The problem of paddy stubble burning can be tackled to a large extent by the increased use of paddy stubble balers if more biomass plants, which buy the stubble for power generation, come up in the region.
The technique is very much helpful in different ways as besides solving the problem of paddy stubble burning it also leads to power generation and creation of employment for many people.
Presently, there are two biomass plants, one in Muktsar and one in Fazilka, besides some others operational in Punjab.
“We are buying about one lakh tonne of paddy stubble for our two biomass plants, Malwa Power Private Limited in Gulabewala village in Muktsar and Deep Development Engineers Limited at Gaddadob in Fazilka district. We have targeted to buy about 40,000 to 50,000 tonnes of paddy stubble in the shape of paddy bales for each plant,” informed Dinesh Kumar Bhardwaj, deputy manager at Malwa power private limited, Gulabewala.
“We are buying paddy stubble at about `130 per quintal. Most of the stubble is being transported from Muktsar district and some nearby parts of Faridkot for the Gulabewala plant.
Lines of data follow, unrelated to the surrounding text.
/-- 20_memory.md R51: a misaligned 32-bit host access, and any host access at an address `≥ MEM_SIZE`, is
refused. -/
def Obligations.BadDmemAccessesAreRefused : Prop :=
  ∀ (s : State) (rest : List Event) (w : Width) (a : Nat) (v : Word),
    (w = .b32 ∧ a % 4 ≠ 0) ∨ s.params.memSize ≤ a →
    (s.inbox = .dmemRead w a :: rest → ∃ e, step s = .refused e) ∧
    (s.inbox = .dmemWrite w a v :: rest → ∃ e, step s = .refused e)

/-- 20_memory.md R51, R56, R58; 70_reset_and_hazards.md R242: while a command executes, a host write that reaches a
byte of its footprint is a fault; any other admitted write stores its bytes as when idle. A read answers each byte
the command may not write as it is, an unspecified one elsewhere, and changes nothing else. -/
def Obligations.FootprintIsOwnedWhileBusy : Prop :=
  ∀ (s : State) (i : Instr) (rest : List Event) (a : Nat) (v : Word), s.status.busy = true →
    decode s.latch.cmd = .ok i →
    (a < s.params.memSize →
      (s.inbox = .dmemWrite .b8 a v :: rest →
        (FootprintByte i s.latch a → step s = .fault .footprintWrite) ∧
        (¬ FootprintByte i s.latch a →
          ∃ t, step s = .next t ∧ t = { pop s rest with mem := t.mem } ∧
            byteAt t.mem a = v.extractLsb' 0 8 ∧ Untouched s t (Inside a 1))) ∧
      (s.inbox = .dmemRead .b8 a :: rest →
        ∃ b : Byte, Answers (step s) (b.setWidth 32) (pop s rest) ∧
          (¬ OutputByte i s.latch a → b = byteAt s.mem a))) ∧
    (a % 4 = 0 → a + 4 ≤ s.params.memSize →
      (s.inbox = .dmemWrite .b32 a v :: rest →
        ((∃ k < 4, FootprintByte i s.latch (a + k)) → step s = .fault .footprintWrite) ∧
        ((∀ k < 4, ¬ FootprintByte i s.latch (a + k)) →
          ∃ t, step s = .next t ∧ t = { pop s rest with mem := t.mem } ∧
            (∀ k < 4, byteAt t.mem (a + k) = v.extractLsb' (8 * k) 8) ∧ Untouched s t (Inside a 4))) ∧
      (s.inbox = .dmemRead .b32 a :: rest →
        ∃ u, Answers (step s) u (pop s rest) ∧
          ∀ k < 4, ¬ OutputByte i s.latch (a + k) → u.extractLsb' (8 * k) 8 = byteAt s.mem (a + k)))

/-- 20_memory.md R57; 10_state.md R37: while a command executes, no step of the host changes what its results
depend on: the bytes of its footprint, the pad states, the latches (log 21). -/
def Obligations.SnapshotIsStableWhileBusy : Prop :=
  ∀ s t : State, s.status.busy = true → step s = .next t → t.status.busy = true →
    t.ist = s.ist ∧ t.ost = s.ost ∧ t.latch = s.latch ∧ t.params = s.params ∧
    ∀ a, (activeTable s).inFootprint a = true → byteAt t.mem a = byteAt s.mem a

/-- 60_exceptions.md R211, R210: `IRQ` is `IE ∧ DONE` in every state; so a completion raises `IRQ` where `IE` is 1;
an acceptance that starts a command, a write of 1 to `DONE`, and reset lower it; setting `IE` while `DONE` is 1
raises it. -/
def Obligations.IrqIsTheDoneLevel : Prop :=
  (∀ s : State, s.irq = (s.ctrl.ie && s.status.done)) ∧
  (∀ (s t : State) (i : Instr), s.status.busy = true → exec i s = .next t → t.irq = s.ctrl.ie) ∧
  (∀ (s t : State) (w : Word) (rest : List Event), s.status.busy = false →
    s.inbox = .regWrite .b32 (s.params.base + 0x014) w :: rest → step s = .next t →
      t.irq = (s.ctrl.ie && !t.status.busy)) ∧
  (∀ (s t : State) (v : Word) (rest : List Event), v.getLsbD 1 = true →
    s.inbox = .regWrite .b32 (s.params.base + 0x010) v :: rest → step s = .next t → t.irq = false) ∧
  (∀ (s t : State) (v : Word) (rest : List Event), v.getLsbD 0 = true → s.status.done = true →
    s.inbox = .regWrite .b32 (s.params.base + 0x00C) v :: rest → step s = .next t → t.irq = true) ∧
  ∀ (s t : State) (rest : List Event), s.inbox = .reset :: rest → step s = .next t → t.irq = false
Mainly, the people engaged in the work are transporting it to the plant from the area within the radius of about 35 kms,” he said.
“Though paddy stubble balers can be very useful to save the environment and soil from deterioration, but it totally depends upon the presence of biomass plants. In Faridkot district, the agriculture department has provided subsidy to about 7 paddy balers so far. These are available on the 50% subsidy,” said Dr Amandeep Keshav, project director, agriculture technology management agency (ATMA), Faridkot.
“The balers can bale the paddy stubble in about ten acres in a day. One bale weighs about 15 to 18 kg and paddy stubble is bought in the form of bales as it is very easy to store in stacks and transport.
Unbaled paddy is in little demand,” says Amandeep Keshav.
But, Faridkot and Moga districts have reportedly no biomass plants. “Paddy baler is very helpful in checking the burning of paddy stubble. I bought a paddy baler last year, that had cost me about Rs 10.20 lakh, including a rake. It requires about four tractors, one for baler, and another for rake and two to run choppers. Besides, about 10 tractors are required to transport paddy bales to the biomass plants,” said Kulwinder Singh, a farmer from Jhok Sarkari village of Faridkot district.
“I saved burning of paddy stubble on about 1,000 acres of my village with the help of the paddy baler. I do not have time to go out to other villages because there is so much work in my own village as the quality of land improves when the stubble is not burnt and fuel costs can also be saved. The farmers can sow wheat after simply ploughing with cultivators,” said Kulwinder Singh.
“I am selling paddy stubble bales in Gulabewala biomass plant at about Rs 127 per quintal,” he said.
“The number of biomass plants in Punjab is very small. There are only about seven such biomass plants and the government must make efforts to encourage setting up of such plants so that the problem of stubble burning can be solved in the state,” said Darshan Singh, former Sarpanch of Dhilwan Kalan village.